(Records from a data source)
■ ■ ■ ■ ■
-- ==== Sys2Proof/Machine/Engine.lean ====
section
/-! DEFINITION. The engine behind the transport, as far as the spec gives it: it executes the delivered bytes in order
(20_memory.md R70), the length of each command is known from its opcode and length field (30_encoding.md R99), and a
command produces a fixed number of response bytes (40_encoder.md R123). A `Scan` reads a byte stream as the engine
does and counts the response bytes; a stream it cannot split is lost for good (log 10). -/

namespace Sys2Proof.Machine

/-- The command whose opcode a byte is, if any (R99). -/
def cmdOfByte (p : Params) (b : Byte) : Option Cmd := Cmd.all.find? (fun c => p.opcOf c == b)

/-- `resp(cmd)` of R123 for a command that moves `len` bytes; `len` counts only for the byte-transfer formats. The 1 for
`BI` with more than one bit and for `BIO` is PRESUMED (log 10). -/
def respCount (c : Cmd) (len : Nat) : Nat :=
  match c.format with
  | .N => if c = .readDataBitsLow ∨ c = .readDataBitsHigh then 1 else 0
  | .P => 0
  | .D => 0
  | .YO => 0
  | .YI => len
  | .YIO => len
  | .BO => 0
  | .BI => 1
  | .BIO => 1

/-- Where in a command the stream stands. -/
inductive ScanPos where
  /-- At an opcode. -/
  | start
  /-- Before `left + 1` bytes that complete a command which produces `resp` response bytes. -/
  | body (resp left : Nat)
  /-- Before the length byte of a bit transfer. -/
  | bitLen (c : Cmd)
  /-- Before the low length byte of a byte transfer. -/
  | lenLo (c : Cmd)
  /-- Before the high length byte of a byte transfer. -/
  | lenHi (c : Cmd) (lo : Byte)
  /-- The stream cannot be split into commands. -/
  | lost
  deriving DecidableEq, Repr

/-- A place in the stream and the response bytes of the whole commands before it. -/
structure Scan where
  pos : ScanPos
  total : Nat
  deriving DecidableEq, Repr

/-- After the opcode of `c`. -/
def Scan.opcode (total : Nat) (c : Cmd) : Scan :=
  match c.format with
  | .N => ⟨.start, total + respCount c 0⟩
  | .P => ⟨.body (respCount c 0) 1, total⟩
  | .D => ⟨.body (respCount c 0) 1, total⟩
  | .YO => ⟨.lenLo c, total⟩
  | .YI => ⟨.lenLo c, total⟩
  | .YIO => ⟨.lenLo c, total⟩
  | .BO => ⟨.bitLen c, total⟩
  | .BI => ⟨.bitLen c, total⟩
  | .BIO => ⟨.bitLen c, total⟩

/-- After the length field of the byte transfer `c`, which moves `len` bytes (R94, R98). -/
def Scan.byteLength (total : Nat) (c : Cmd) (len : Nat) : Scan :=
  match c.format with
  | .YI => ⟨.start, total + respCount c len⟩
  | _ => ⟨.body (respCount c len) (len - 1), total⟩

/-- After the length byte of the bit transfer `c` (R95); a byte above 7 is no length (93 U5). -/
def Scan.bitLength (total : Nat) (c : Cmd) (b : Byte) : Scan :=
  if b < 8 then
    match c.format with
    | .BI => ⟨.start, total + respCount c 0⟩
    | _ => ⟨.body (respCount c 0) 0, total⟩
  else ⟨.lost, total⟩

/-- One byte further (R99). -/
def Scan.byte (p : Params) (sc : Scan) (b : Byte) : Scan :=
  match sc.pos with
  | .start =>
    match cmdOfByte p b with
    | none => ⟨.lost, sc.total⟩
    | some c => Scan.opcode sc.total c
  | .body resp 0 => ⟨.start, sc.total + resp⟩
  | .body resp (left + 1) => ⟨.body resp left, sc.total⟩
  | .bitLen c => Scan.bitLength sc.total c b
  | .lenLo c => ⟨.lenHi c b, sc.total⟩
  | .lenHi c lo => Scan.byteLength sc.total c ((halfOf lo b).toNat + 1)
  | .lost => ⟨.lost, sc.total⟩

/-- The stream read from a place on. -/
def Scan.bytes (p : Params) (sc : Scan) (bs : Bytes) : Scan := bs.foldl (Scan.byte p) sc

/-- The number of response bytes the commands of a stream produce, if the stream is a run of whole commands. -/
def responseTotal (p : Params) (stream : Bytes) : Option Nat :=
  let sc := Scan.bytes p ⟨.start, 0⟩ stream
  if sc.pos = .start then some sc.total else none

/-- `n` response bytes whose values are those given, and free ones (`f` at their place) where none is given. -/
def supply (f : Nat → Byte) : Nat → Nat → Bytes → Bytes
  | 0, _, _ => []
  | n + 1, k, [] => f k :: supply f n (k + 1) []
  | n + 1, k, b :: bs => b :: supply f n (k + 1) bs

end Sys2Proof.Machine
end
■ ■ ■ ■ ■
Problem: Reply with one number only: the count of lines in the entries that contain "After".

Answer section: 3